One of these days, Waituck Lo should celebrate a 50th anniversary of his art at the zoo fence. The problem is, he can't remember how long it has been since he hung his first painting there.

When Madge Tennant was painting monumental Hawaiian tutus on canvas, Lo was painting monumental Chinese mountain scenes on wallboard under a bare bulb on the floor of his cottage in the Kukui slum district.

While John Young hung at the gallery at Gumps amid expensive antiques on Kalakaua Avenue, Lo hung down the street in the gallery of Barney Davis alongside tikis and Leeteg black velvets.

Maybe Lo has never had a show at the Honolulu Academy of Arts but, make no mistake, he has been faithful to his creative urge and has probably sold more paintings than most artists in Our Honolulu, not only in Honolulu but on the Neighbor Islands, in California and Colorado.

His craft is an ancient one. He paints with brushes made of deer and wolf hair. His watercolors don't come readymade in a box. He makes them himself Chinese-style. One type of Chinese watercolors comes in small pieces that he grinds into powder and dissolves in water.

The other kind of watercolor is made of rocks of different color that have been ground into powder. He buys it in small packages at Iida's and adds water with glue as a binder. The colors are vivid and vibrant.

Lo paints graceful bamboo, pandas, flowers, birds, mist-shrouded mountains and craggy cliffs, peacocks, and roosters ready to fight.

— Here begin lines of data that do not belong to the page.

-- ==== Sys2Proof/Certificates/Slice0/Obligations.lean ====
section
/-! DEFINITION. The statements about the machine that are to be proved. -/

open Sys2Proof Sys2Proof.Machine

/-! ## Encoding (spec/30_encoding.md) -/

/-- Decoding what the encoder writes gives the instruction back, whatever follows it, for every well-formed instruction of
every family and every operand value, and what is written has the length `L` of R104 (R91 to R105). -/
def Obligations.DecodeEncode : Prop :=
  ∀ (i : Instr) (rest : List Byte), i.wf = true →
    decode .mode64 (encode i ++ rest) = .instr i rest ∧ (encode i).length = i.length

/-- What the decoder of 64-bit mode accepts is well-formed, has 6 to 15 bytes, and the rest is what follows them (R104). -/
def Obligations.DecodedIsWellFormed : Prop :=
  ∀ (bs : List Byte) (i : Instr) (rest : List Byte), decode .mode64 bs = .instr i rest →
    i.wf = true ∧ 6 ≤ i.length ∧ i.length ≤ 15 ∧ ∃ taken, bs = taken ++ rest ∧ taken.length = i.length

/-- Words written out from R91 to R95 decode to the instructions they stand for, one of each shape:
VADDBF16 xmm1{k2}{z}, xmm2, xmm3; VCMPBF16 k1, zmm2, [rax+64]; VCOMXSD xmm1, xmm2 {sae}; VCVTTSD2SIS r8, xmm17;
VMOVD [rax], xmm2; VCVTPS2IBS zmm1, zmm2 {ru-sae}; VSQRTBF16 ymm1, [rax+2]{1to16}. -/
def Obligations.DecodeWords : Prop :=
  decode .mode64 [0x62, 0xF5, 0x6D, 0x8A, 0x58, 0xCB] = .instr (.vaddbf16 .v128 ⟨1, 2, ⟨[], .reg 3⟩, 2, true⟩) [] ∧
  decode .mode64 [0x62, 0xF3, 0x6F, 0x48, 0xC2, 0x48, 0x01, 0x04] =
    .instr (.vcmpbf16 .v512 ⟨1, 2, ⟨[], .mem (.base 0 (.d8 1))⟩, 0⟩ 4) [] ∧
  decode .mode64 [0x62, 0xF1, 0xFF, 0x18, 0x2F, 0xCA] = .instr (.vcomxsd ⟨1, ⟨[], .regSae 2⟩⟩) [] ∧
  decode .mode64 [0x62, 0x35, 0xFF, 0x08, 0x6D, 0xC1] = .instr (.vcvttsd2sisR64 ⟨8, ⟨[], .reg 17⟩⟩) [] ∧
  decode .mode64 [0x62, 0xF1, 0x7D, 0x08, 0xD6, 0x10] = .instr (.vmovdStore ⟨2, ⟨[], .mem (.base 0 .none)⟩⟩) [] ∧
  decode .mode64 [0x62, 0xF5, 0x7D, 0x58, 0x69, 0xCA] = .instr (.vcvtps2ibs .v512 ⟨1, ⟨[], .regEr 2 2⟩, 0, false⟩) [] ∧
  decode .mode64 [0x62, 0xF5, 0x7D, 0x38, 0x51, 0x48, 0x01] =
    .instr (.vsqrtbf16 .v256 ⟨1, ⟨[], .bcst (.base 0 (.d8 1))⟩, 0, false⟩) []

/-- A LOCK, F2, F3, 66 or REX byte before an instruction makes it #UD in 64-bit mode (R91, R108 e). -/
def Obligations.LeadBytesUndefined : Prop :=
  ∀ (i : Instr) (b : Byte) (rest : List Byte), i.wf = true → i.length < 15 →
    (b = 0xF0 ∨ b = 0xF2 ∨ b = 0xF3 ∨ b = 0x66 ∨ (0x40 ≤ b ∧ b ≤ 0x4F)) →
    decode .mode64 (b :: (encode i ++ rest)) = .invalid

/-- In 64-bit mode an encoding of R110 whose bytes are all there, with a register or with memory, decodes to an instruction
when its prefix fields meet every condition (f) to (j) of R108, and raises #UD when they fail one. The predicates are the
spec's own decisions D11, D24 and D27 (log entry 1). -/
def Obligations.ReservedFieldsUndefined : Prop :=
  ∀ (op : Op) (p0 p1 p2 opcode modrm : Byte) (tail : List Byte),
    Op.find (p0.extractLsb' 0 3) (p1.extractLsb' 0 2) (p1.getLsbD 7) opcode = some op →
    modrm.extractLsb' 6 2 = 3#2 ∧ 1 ≤ tail.length ∨ 6 ≤ tail.length →
    let isReg := modrm.extractLsb' 6 2 = 3#2
    let legal :=
      p0.getLsbD 3 = false ∧ p1.getLsbD 2 = true ∧
      (op.info.usesV = false → p1.extractLsb' 3 4 = 15#4 ∧ p2.getLsbD 3 = true) ∧
      (op.info.dest = .opmask → p0.getLsbD 7 = true ∧ p0.getLsbD 4 = true) ∧
      (op.info.dest = .general → p0.getLsbD 4 = true) ∧
      (op.info.masked = false → p2.extractLsb' 0 3 = 0#3 ∧ p2.getLsbD 7 = false) ∧
      (op.info.zeroing = false → p2.getLsbD 7 = false) ∧
      (p2.getLsbD 7 = true → p2.extractLsb' 0 3 ≠ 0#3) ∧
      (p2.getLsbD 4 = true → isReg → op.info.regB ≠ .none) ∧
      (p2.getLsbD 4 = true → ¬ isReg → op.info.bcst = true) ∧
      (¬ (isReg ∧ p2.getLsbD 4 = true) → op.info.len = .packed → p2.extractLsb' 5 2 ≠ 3#2) ∧
      (¬ (isReg ∧ p2.getLsbD 4 = true) → op.info.len = .only128 → p2.extractLsb' 5 2 = 0#2)
    (legal → ∃ i r, i.op = op ∧
      decode .mode64 (0x62 :: p0 :: p1 :: p2 :: opcode :: modrm :: tail) = .instr i r) ∧
    (¬ legal → decode .mode64 (0x62 :: p0 :: p1 :: p2 :: opcode :: modrm :: tail) = .invalid)

/-- The bytes of a full memory operand and of a broadcast element, form by form (spec/20_memory.md R65). -/
def Obligations.OperandSizes : Prop :=
  ∀ (op : Op) (vl : VL),
    op.memBytes vl =
      (if op ∈ [.vcvthf82ph, .vcvttps2qqs, .vcvttps2uqqs] then vl.bits / 16
       else if op ∈ [.vcomisbf16, .vcomxsh, .vucomxsh, .vminmaxsh, .vmovwLoad, .vmovwStore] then 2
       else if op ∈ [.vcomxss, .vucomxss, .vminmaxss, .vcvttss2sisR32, .vcvttss2sisR64, .vcvttss2usisR32,
         .vcvttss2usisR64, .vmovdLoad, .vmovdStore] then 4
       else if op ∈ [.vcomxsd, .vucomxsd, .vminmaxsd, .vcvttsd2sisR32, .vcvttsd2sisR64, .vcvttsd2usisR32,
         .vcvttsd2usisR64] then 8
       else vl.bits / 8) ∧
    (op.info.bcst = true → op.info.elem =
      (if op ∈ [.vcvt2ps2phx, .vdphphs, .vpdpbssd, .vpdpbssds, .vpdpbsud, .vpdpbsuds, .vpdpbuud, .vpdpbuuds, .vpdpwsud,
         .vpdpwsuds, .vpdpwusd, .vpdpwusds, .vpdpwuud, .vpdpwuuds, .vminmaxps, .vcvtps2ibs, .vcvtps2iubs, .vcvttps2ibs,
         .vcvttps2iubs, .vcvttps2dqs, .vcvttps2udqs, .vcvttps2qqs, .vcvttps2uqqs] then 4
       else if op ∈ [.vminmaxpd, .vcvttpd2dqs, .vcvttpd2qqs, .vcvttpd2udqs, .vcvttpd2uqqs] then 8
       else 2))

/-! ## The step -/

/-- Where the bytes at pc decode to an instruction, the step is `exec` of it; where they are an undefined encoding, the step
raises #UD; other bytes are refused by name (R114; the refusals are the model's, log entries 16 and 17). -/
def Obligations.StepRunsDecoded : Prop :=
  ∀ s : State,
    (∀ i rest, decode s.mode s.fetchBytes = .instr i rest → step s = exec i s) ∧
    (decode s.mode s.fetchBytes = .invalid → step s = raise .ud s) ∧
    (∀ r, decode s.mode s.fetchBytes = .rejected r → step s = .refused (refusalOf r))

/-- Where the bytes at pc are the encoding of a well-formed instruction, the step in 64-bit mode is `exec` of it; in real and
virtual-8086 mode the step raises #UD, where bits 7:6 of the byte after 62H are 11 (otherwise it is no EVEX prefix there,
R96; R108 a, R109). That the bytes are read from memory at pc, untranslated and without a fault, is the model's choice
(log entry 21). -/
def Obligations.StepRunsEncoded : Prop :=
  ∀ (i : Instr) (s : State), i.wf = true →
    (∀ (n : Nat) (h : n < (encode i).length), s.byteAt (s.pc + BitVec.ofNat 64 n) = (encode i)[n]) →
    (s.mode = .mode64 → step s = exec i s) ∧
    (s.mode = .real ∨ s.mode = .virtual8086 → i.parts.evex.r = false → i.parts.evex.x = false → step s = raise .ud s)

His career at the zoo fence is only part of his resumé. Art on the fence began about 1952, and Lo believes he hung his first painting there a year later after arriving from Shanghai where he grew up.

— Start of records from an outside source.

/-- Every instruction does one of the things of `ExecOutcome` (spec/30_encoding.md R114). -/
theorem exec_outcome (i : Instr) (s : State) : ExecOutcome i.parts s (exec i s) := by
  cases i with
  | vaddbf16 vl o => exact execVaddbf16_outcome vl o s
  | vcmpbf16 vl o imm => exact execVcmpbf16_outcome vl o imm s
  | vcomisbf16 o => exact execVcomisbf16_outcome o s
  | vdivbf16 vl o => exact execVdivbf16_outcome vl o s
  | vfmadd132bf16 vl o => exact execVfmadd132bf16_outcome vl o s
  | vfmadd213bf16 vl o => exact execVfmadd213bf16_outcome vl o s
  | vfmadd231bf16 vl o => exact execVfmadd231bf16_outcome vl o s
  | vfmsub132bf16 vl o => exact execVfmsub132bf16_outcome vl o s
  | vfmsub213bf16 vl o => exact execVfmsub213bf16_outcome vl o s
  | vfmsub231bf16 vl o => exact execVfmsub231bf16_outcome vl o s
  | vfnmadd132bf16 vl o => exact execVfnmadd132bf16_outcome vl o s
  | vfnmadd213bf16 vl o => exact execVfnmadd213bf16_outcome vl o s
  | vfnmadd231bf16 vl o => exact execVfnmadd231bf16_outcome vl o s
  | vfnmsub132bf16 vl o => exact execVfnmsub132bf16_outcome vl o s
  | vfnmsub213bf16 vl o => exact execVfnmsub213bf16_outcome vl o s
  | vfnmsub231bf16 vl o => exact execVfnmsub231bf16_outcome vl o s
  | vfpclassbf16 vl o imm => exact execVfpclassbf16_outcome vl o imm s
  | vgetexpbf16 vl o => exact execVgetexpbf16_outcome vl o s
  | vgetmantbf16 vl o imm => exact execVgetmantbf16_outcome vl o imm s
  | vmaxbf16 vl o => exact execVmaxbf16_outcome vl o s
  | vminbf16 vl o => exact execVminbf16_outcome vl o s
  | vmulbf16 vl o => exact execVmulbf16_outcome vl o s
  | vrcpbf16 vl o => exact execVrcpbf16_outcome vl o s
  | vreducebf16 vl o imm => exact execVreducebf16_outcome vl o imm s
  | vrndscalebf16 vl o imm => exact execVrndscalebf16_outcome vl o imm s
  | vrsqrtbf16 vl o => exact execVrsqrtbf16_outcome vl o s
  | vscalefbf16 vl o => exact execVscalefbf16_outcome vl o s
  | vsqrtbf16 vl o => exact execVsqrtbf16_outcome vl o s
  | vsubbf16 vl o => exact execVsubbf16_outcome vl o s
  | vcomxsd o => exact execVcomxsd_outcome o s
  | vcomxsh o => exact execVcomxsh_outcome o s
  | vcomxss o => exact execVcomxss_outcome o s
  | vucomxsd o => exact execVucomxsd_outcome o s
  | vucomxsh o => exact execVucomxsh_outcome o s
  | vucomxss o => exact execVucomxss_outcome o s
  | vcvt2ph2bf8 vl o => exact execVcvt2ph2bf8_outcome vl o s
  | vcvt2ph2bf8s vl o => exact execVcvt2ph2bf8s_outcome vl o s
  | vcvt2ph2hf8 vl o => exact execVcvt2ph2hf8_outcome vl o s
  | vcvt2ph2hf8s vl o => exact execVcvt2ph2hf8s_outcome vl o s
  | vcvtph2bf8 vl o => exact execVcvtph2bf8_outcome vl o s
  | vcvtph2bf8s vl o => exact execVcvtph2bf8s_outcome vl o s
  | vcvtph2hf8 vl o => exact execVcvtph2hf8_outcome vl o s
  | vcvtph2hf8s vl o => exact execVcvtph2hf8s_outcome vl o s
  | vcvt2ps2phx vl o => exact execVcvt2ps2phx_outcome vl o s
  | vcvtbiasph2bf8 vl o => exact execVcvtbiasph2bf8_outcome vl o s
  | vcvtbiasph2bf8s vl o => exact execVcvtbiasph2bf8s_outcome vl o s
  | vcvtbiasph2hf8 vl o => exact execVcvtbiasph2hf8_outcome vl o s
  | vcvtbiasph2hf8s vl o => exact execVcvtbiasph2hf8s_outcome vl o s
  | vcvthf82ph vl o => exact execVcvthf82ph_outcome vl o s
  | vdphphs vl o => exact execVdphphs_outcome vl o s
  | vmpsadbw vl o imm => exact execVmpsadbw_outcome vl o imm s
  | vpdpbssd vl o => exact execVpdpbssd_outcome vl o s
  | vpdpbssds vl o => exact execVpdpbssds_outcome vl o s
  | vpdpbsud vl o => exact execVpdpbsud_outcome vl o s
  | vpdpbsuds vl o => exact execVpdpbsuds_outcome vl o s
  | vpdpbuud vl o => exact execVpdpbuud_outcome vl o s
  | vpdpbuuds vl o => exact execVpdpbuuds_outcome vl o s
  | vpdpwsud vl o => exact execVpdpwsud_outcome vl o s
  | vpdpwsuds vl o => exact execVpdpwsuds_outcome vl o s
  | vpdpwusd vl o => exact execVpdpwusd_outcome vl o s
  | vpdpwusds vl o => exact execVpdpwusds_outcome vl o s
  | vpdpwuud vl o => exact execVpdpwuud_outcome vl o s
  | vpdpwuuds vl o => exact execVpdpwuuds_outcome vl o s
  | vminmaxbf16 vl o imm => exact execVminmaxbf16_outcome vl o imm s
  | vminmaxpd vl o imm => exact execVminmaxpd_outcome vl o imm s
  | vminmaxph vl o imm => exact execVminmaxph_outcome vl o imm s
  | vminmaxps vl o imm => exact execVminmaxps_outcome vl o imm s
  | vminmaxsd o imm => exact execVminmaxsd_outcome o imm s
  | vminmaxsh o imm => exact execVminmaxsh_outcome o imm s
  | vminmaxss o imm => exact execVminmaxss_outcome o imm s
  | vcvtbf162ibs vl o => exact execVcvtbf162ibs_outcome vl o s
  | vcvtbf162iubs vl o => exact execVcvtbf162iubs_outcome vl o s
  | vcvttbf162ibs vl o => exact execVcvttbf162ibs_outcome vl o s
  | vcvttbf162iubs vl o => exact execVcvttbf162iubs_outcome vl o s
  | vcvttpd2dqs vl o => exact execVcvttpd2dqs_outcome vl o s
  | vcvttpd2qqs vl o => exact execVcvttpd2qqs_outcome vl o s
  | vcvttpd2udqs vl o => exact execVcvttpd2udqs_outcome vl o s
  | vcvttpd2uqqs vl o => exact execVcvttpd2uqqs_outcome vl o s
  | vcvtph2ibs vl o => exact execVcvtph2ibs_outcome vl o s
  | vcvtph2iubs vl o => exact execVcvtph2iubs_outcome vl o s
  | vcvttph2ibs vl o => exact execVcvttph2ibs_outcome vl o s
  | vcvttph2iubs vl o => exact execVcvttph2iubs_outcome vl o s
  | vcvttps2dqs vl o => exact execVcvttps2dqs_outcome vl o s
  | vcvtps2ibs vl o => exact execVcvtps2ibs_outcome vl o s
  | vcvtps2iubs vl o => exact execVcvtps2iubs_outcome vl o s
  | vcvttps2ibs vl o => exact execVcvttps2ibs_outcome vl o s
  | vcvttps2iubs vl o => exact execVcvttps2iubs_outcome vl o s
  | vcvttps2qqs vl o => exact execVcvttps2qqs_outcome vl o s
  | vcvttps2udqs vl o => exact execVcvttps2udqs_outcome vl o s
  | vcvttps2uqqs vl o => exact execVcvttps2uqqs_outcome vl o s
  | vcvttsd2sisR32 o => exact execVcvttsd2sisR32_outcome o s
  | vcvttsd2sisR64 o => exact execVcvttsd2sisR64_outcome o s
  | vcvttsd2usisR32 o => exact execVcvttsd2usisR32_outcome o s
  | vcvttsd2usisR64 o => exact execVcvttsd2usisR64_outcome o s
  | vcvttss2sisR32 o => exact execVcvttss2sisR32_outcome o s
  | vcvttss2sisR64 o => exact execVcvttss2sisR64_outcome o s
  | vcvttss2usisR32 o => exact execVcvttss2usisR32_outcome o s
  | vcvttss2usisR64 o => exact execVcvttss2usisR64_outcome o s
  | vmovdLoad o => exact execVmovdLoad_outcome o s
  | vmovdStore o => exact execVmovdStore_outcome o s
  | vmovwLoad o => exact execVmovwLoad_outcome o s
  | vmovwStore o => exact execVmovwStore_outcome o s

"I was born in Honolulu, but my family moved to China when I was 2 years old," he said. His father was a merchant who gave his son art supplies and paid for art classes. But Lo chose to take civil engineering in college because World War II bombs wrecked so many buildings in Shanghai that he felt that engineers would find work.

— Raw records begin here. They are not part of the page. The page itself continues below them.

/-- The first NaN is the result, whatever the operation. -/
theorem Fmt.arith2_nan (op : XReal → XReal → Option XReal) (a b : ℕ) :
    (f.isNaN a = true → f.arith2 op a b = f.quiet a) ∧
      (f.isNaN a = false → f.isNaN b = true → f.arith2 op a b = f.quiet b) :=
  ⟨fun ha => by simp [Fmt.arith2, Fmt.firstNaN, ha], fun ha hb => by simp [Fmt.arith2, Fmt.firstNaN, ha, hb]⟩

theorem Fmt.arith2_numbers (op : XReal → XReal → Option XReal) (ha : f.isNaN a = false) (hb : f.isNaN b = false) :
    f.arith2 op a b = f.finish (op (f.dazValue a) (f.dazValue b)) := by
  simp [Fmt.arith2, Fmt.firstNaN, ha, hb]

theorem Fmt.fmaCore_of_mul {p : XReal} (h : (f.dazValue a).mul (f.dazValue b) = some p) (np na : Bool) :
    f.fmaCore np na a b c =
      f.finish ((if np then p.neg else p).add (if na then (f.dazValue c).neg else f.dazValue c)) := by
  simp [Fmt.fmaCore, h]

theorem Fmt.fmaCore_of_mul_none (h : (f.dazValue a).mul (f.dazValue b) = none) (np na : Bool) :
    f.fmaCore np na a b c = f.indefinite := by
  simp [Fmt.fmaCore, h]

/-- An exact result: its flushed rounding, or the zero of its sign. -/
theorem Fmt.roundFtz_value (he : 0 < f.ebits) (hm : 0 < f.fbits) (n : Bool) {m : ℕ} {e : ℤ} {v : ℚ}
    (hv : signedValue n m e = v) :
    (v ≠ 0 → FlushedRound f ((v : ℚ) : ℝ) (f.roundFtz (.fin n m e))) ∧ (v = 0 → f.roundFtz (.fin n m e) = f.zero n) := by
  subst hv
  rw [Ne, signedValue_eq_zero_iff]
  exact ⟨Fmt.flushedRound_fin he hm n e, fun h => by simp [Fmt.roundFtz, h]⟩

/-- The sum of two finite terms, rounded; an exact zero is negative where both terms are. -/
theorem Fmt.finish_add (he : 0 < f.ebits) (hm : 0 < f.fbits) {n1 n2 : Bool} {m1 m2 : ℕ} {e1 e2 : ℤ} {v : ℚ}
    (hv : signedValue n1 m1 e1 + signedValue n2 m2 e2 = v) :
    (v ≠ 0 → FlushedRound f ((v : ℚ) : ℝ) (f.finish ((XReal.fin n1 m1 e1).add (.fin n2 m2 e2)))) ∧
      (v = 0 → f.finish ((XReal.fin n1 m1 e1).add (.fin n2 m2 e2)) = f.zero (n1 && n2)) := by
  obtain ⟨n, m, e, hsum, hval, hzero⟩ := addFinite_spec n1 m1 e1 n2 m2 e2
  obtain ⟨hround, hsign⟩ := Fmt.roundFtz_value he hm n (hval.trans hv)
  simp only [XReal.add, Fmt.finish, hsum]
  refine ⟨hround, fun h => ?_⟩
  rw [hsign h, hzero ((signedValue_eq_zero_iff n m e).1 (by rw [hval, hv, h]))]

/-- The product of an infinity and an operand that is not zero. -/
theorem Fmt.mul_of_isInf (he : 0 < f.ebits) (ha : f.isInf a = true) (hb : f.isZero (f.daz b) = false) :
    (f.dazValue a).mul (f.dazValue b) = some (.inf (f.sign a ^^ f.sign b)) ∧
      (f.dazValue b).mul (f.dazValue a) = some (.inf (f.sign a ^^ f.sign b)) := by
  rw [Fmt.dazValue_inf he ha]
  cases hib : f.isInf b
  · have hmag : f.mag (f.daz b) ≠ 0 := by rw [Ne, ← Fmt.isZero_iff_mag, hb]; simp
    rw [Fmt.dazValue_fin he hib]
    simp [XReal.mul, hmag, Bool.xor_comm]
  · rw [Fmt.dazValue_inf he hib]
    simp [XReal.mul, Bool.xor_comm]

/-- The product of a zero and an infinity is invalid. -/
theorem Fmt.mul_zero_inf (he : 0 < f.ebits) (ha : f.isZero (f.daz a) = true) (hb : f.isInf b = true) :
    (f.dazValue a).mul (f.dazValue b) = none ∧ (f.dazValue b).mul (f.dazValue a) = none := by
  rw [Fmt.dazValue_inf he hb, Fmt.dazValue_fin he (Fmt.isInf_of_exp_zero he (Fmt.exp_of_isZero_daz ha)),
    (Fmt.isZero_iff_mag _).1 ha]
  simp [XReal.mul]

/-- The product of two finite operands. -/
theorem Fmt.mul_of_finite (he : 0 < f.ebits) (ha : f.isInf a = false) (hb : f.isInf b = false) :
    ∃ m e, (f.dazValue a).mul (f.dazValue b) = some (.fin (f.sign a ^^ f.sign b) m e) ∧
      signedValue (f.sign a ^^ f.sign b) m e = f.rat (f.daz a) * f.rat (f.daz b) := by
  rw [Fmt.dazValue_fin he ha, Fmt.dazValue_fin he hb]
  refine ⟨f.mag (f.daz a) * f.mag (f.daz b), f.scale (f.daz a) + f.scale (f.daz b), by simp [XReal.mul], ?_⟩
  rw [signedValue_mul, Fmt.rat_eq_signedValue, Fmt.rat_eq_signedValue, Fmt.sign_daz, Fmt.sign_daz]

/-- The value of a finite operand after DAZ. -/
theorem Fmt.signedValue_daz (x : ℕ) : signedValue (f.sign x) (f.mag (f.daz x)) (f.scale (f.daz x)) = f.rat (f.daz x) := by
  rw [Fmt.rat_eq_signedValue, Fmt.sign_daz]

end Sys2Proof.Machine
end

section
/-! PROOFS. The statements on sums, products, fused multiply-adds, quotients, roots and special operands
(spec/41_bf16_arith.md R201 to R223). -/

namespace Sys2Proof.Machine

variable {f : Fmt} {a b c : ℕ}

/-! ## Finite operands -/

theorem Fmt.add_finite (he : 0 < f.ebits) (hm : 0 < f.fbits) (ha : f.isFinite a = true) (hb : f.isFinite b = true) :
    (f.rat (f.daz a) + f.rat (f.daz b) ≠ 0 →
      FlushedRound f ((f.rat (f.daz a) + f.rat (f.daz b) : ℚ) : ℝ) (f.add a b)) ∧
    (f.rat (f.daz a) + f.rat (f.daz b) = 0 → f.add a b = f.zero (f.sign a && f.sign b)) := by
  rw [Fmt.add, Fmt.arith2_numbers _ (Fmt.isNaN_of_isFinite ha) (Fmt.isNaN_of_isFinite hb),
    Fmt.dazValue_fin he (Fmt.isInf_of_isFinite ha), Fmt.dazValue_fin he (Fmt.isInf_of_isFinite hb)]
  exact Fmt.finish_add he hm (by rw [Fmt.signedValue_daz, Fmt.signedValue_daz])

Instead, he returned to Hawai'i where he worked as an engineer and painted at night in his cottage on Hall Street, which isn't there anymore.

One day he saw a story in The Advertiser that invited artists to enter a competition at City Hall. He entered one small painting, a Chinese landscape. On the first day a doctor from Straub Clinic bought it for $50. Lo was making $150 a month as an engineer.

He sold in small galleries and for Barney Davis, started going to the zoo fence on weekends, then stopped because he was too busy, then came back when he retired. He's 83 now and blind in one eye.

A small painting takes him several hours to complete. "I think it before I paint it," he said. "But I don't know how the idea will come out. It's always different."

At the zoo fence, he usually sells two or three paintings a week.